***** DATA TO EXAMINE

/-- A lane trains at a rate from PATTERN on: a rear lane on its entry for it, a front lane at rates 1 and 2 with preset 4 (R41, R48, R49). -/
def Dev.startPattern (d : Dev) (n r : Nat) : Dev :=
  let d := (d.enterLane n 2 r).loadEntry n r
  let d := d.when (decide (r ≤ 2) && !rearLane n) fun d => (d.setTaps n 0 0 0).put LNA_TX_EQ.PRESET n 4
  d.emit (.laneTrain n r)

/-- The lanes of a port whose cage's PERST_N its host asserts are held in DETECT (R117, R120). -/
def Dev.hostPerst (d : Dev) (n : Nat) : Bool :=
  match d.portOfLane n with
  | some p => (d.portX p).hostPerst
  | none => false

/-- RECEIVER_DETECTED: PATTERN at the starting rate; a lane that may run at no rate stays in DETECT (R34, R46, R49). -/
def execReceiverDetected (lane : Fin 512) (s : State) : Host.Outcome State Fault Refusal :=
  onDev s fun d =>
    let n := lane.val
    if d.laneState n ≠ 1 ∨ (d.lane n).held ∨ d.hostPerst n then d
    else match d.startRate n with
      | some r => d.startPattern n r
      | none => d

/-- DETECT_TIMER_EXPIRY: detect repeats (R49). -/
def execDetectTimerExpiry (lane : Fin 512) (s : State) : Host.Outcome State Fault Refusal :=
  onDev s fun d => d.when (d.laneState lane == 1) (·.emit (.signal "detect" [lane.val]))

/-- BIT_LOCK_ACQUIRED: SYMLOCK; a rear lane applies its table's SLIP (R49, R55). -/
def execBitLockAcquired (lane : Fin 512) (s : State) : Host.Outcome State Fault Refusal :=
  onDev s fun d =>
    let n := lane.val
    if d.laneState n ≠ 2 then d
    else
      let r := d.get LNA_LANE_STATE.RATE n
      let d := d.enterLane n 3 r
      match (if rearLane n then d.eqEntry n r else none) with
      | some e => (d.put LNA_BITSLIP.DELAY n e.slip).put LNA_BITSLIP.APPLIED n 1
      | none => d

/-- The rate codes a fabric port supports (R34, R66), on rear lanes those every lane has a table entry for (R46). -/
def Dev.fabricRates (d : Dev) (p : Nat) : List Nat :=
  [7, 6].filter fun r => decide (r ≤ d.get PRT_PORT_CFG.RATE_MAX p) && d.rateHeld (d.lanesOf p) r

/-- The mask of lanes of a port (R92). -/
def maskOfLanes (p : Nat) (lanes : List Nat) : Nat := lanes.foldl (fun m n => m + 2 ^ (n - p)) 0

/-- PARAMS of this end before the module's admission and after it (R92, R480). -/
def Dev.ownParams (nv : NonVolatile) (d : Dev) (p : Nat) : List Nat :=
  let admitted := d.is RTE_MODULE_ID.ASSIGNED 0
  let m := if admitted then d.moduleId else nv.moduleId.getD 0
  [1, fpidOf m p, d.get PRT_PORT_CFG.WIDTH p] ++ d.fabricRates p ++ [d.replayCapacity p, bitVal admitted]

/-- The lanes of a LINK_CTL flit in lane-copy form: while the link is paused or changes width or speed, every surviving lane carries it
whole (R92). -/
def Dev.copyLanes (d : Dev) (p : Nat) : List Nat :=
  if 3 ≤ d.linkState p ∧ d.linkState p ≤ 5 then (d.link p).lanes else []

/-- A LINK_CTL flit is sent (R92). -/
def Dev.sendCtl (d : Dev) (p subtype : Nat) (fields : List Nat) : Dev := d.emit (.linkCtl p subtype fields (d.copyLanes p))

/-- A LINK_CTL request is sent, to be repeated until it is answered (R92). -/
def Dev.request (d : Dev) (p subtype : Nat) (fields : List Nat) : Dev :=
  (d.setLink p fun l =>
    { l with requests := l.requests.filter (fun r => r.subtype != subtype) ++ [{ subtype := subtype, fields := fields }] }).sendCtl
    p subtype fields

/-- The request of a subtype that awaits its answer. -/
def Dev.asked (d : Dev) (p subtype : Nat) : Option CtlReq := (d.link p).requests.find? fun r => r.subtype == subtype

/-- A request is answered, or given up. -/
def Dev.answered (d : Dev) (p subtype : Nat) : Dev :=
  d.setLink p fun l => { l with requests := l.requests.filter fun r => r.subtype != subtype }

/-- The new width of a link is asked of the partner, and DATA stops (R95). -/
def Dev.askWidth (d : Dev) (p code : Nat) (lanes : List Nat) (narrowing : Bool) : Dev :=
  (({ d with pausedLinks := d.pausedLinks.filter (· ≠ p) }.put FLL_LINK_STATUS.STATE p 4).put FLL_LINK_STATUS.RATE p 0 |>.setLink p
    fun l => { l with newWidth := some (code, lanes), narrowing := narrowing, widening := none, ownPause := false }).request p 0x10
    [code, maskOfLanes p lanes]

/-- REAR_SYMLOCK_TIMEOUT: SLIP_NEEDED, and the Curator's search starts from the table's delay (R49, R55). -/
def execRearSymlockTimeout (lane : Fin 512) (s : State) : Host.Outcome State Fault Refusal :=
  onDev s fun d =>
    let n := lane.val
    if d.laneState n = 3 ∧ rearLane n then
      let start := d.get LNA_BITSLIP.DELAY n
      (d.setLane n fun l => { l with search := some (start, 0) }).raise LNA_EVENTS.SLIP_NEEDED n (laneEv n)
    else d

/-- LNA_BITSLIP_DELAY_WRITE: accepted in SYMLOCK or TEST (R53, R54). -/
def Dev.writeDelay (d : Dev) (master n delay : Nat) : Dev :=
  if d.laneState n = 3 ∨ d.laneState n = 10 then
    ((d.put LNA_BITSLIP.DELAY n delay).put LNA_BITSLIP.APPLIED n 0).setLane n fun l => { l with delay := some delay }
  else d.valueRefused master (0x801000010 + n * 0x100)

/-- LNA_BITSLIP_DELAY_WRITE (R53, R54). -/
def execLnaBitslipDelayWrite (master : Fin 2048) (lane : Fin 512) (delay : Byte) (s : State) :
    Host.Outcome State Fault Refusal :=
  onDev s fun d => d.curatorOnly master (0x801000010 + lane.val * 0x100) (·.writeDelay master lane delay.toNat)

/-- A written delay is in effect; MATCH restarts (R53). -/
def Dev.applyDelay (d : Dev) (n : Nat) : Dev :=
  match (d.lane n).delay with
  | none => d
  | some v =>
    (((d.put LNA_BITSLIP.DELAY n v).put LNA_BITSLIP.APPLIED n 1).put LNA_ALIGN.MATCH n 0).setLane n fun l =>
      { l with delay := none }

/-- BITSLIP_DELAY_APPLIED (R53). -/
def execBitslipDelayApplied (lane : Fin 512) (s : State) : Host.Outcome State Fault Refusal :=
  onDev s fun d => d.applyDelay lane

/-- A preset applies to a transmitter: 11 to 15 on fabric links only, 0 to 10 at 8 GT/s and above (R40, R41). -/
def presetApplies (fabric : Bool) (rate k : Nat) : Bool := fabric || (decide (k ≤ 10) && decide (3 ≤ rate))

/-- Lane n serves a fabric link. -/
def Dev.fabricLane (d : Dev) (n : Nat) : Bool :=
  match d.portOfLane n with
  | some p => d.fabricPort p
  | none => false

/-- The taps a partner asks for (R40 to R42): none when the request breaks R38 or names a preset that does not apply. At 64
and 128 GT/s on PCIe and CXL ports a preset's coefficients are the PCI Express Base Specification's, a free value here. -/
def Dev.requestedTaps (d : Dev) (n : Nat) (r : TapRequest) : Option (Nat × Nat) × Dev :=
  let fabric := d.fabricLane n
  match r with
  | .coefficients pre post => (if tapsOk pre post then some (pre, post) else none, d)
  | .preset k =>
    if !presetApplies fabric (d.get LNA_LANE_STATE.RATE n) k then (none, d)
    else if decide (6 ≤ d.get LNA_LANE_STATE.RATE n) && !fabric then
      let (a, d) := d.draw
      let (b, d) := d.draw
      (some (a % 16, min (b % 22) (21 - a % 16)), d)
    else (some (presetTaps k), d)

**********

INSTRUCTIONS TO FOLLOW
Write out exactly the lines from the start of the material through the line with "d.emit (.laneTrain n r)". No other output is expected.

OUTPUT OF THE EXERCISE
/-- A lane trains at a rate from PATTERN on: a rear lane on its entry for it, a front lane at rates 1 and 2 with preset 4 (R41, R48, R49). -/
def Dev.startPattern (d : Dev) (n r : Nat) : Dev :=
  let d := (d.enterLane n 2 r).loadEntry n r
  let d := d.when (decide (r ≤ 2) && !rearLane n) fun d => (d.setTaps n 0 0 0).put LNA_TX_EQ.PRESET n 4
  d.emit (.laneTrain n r)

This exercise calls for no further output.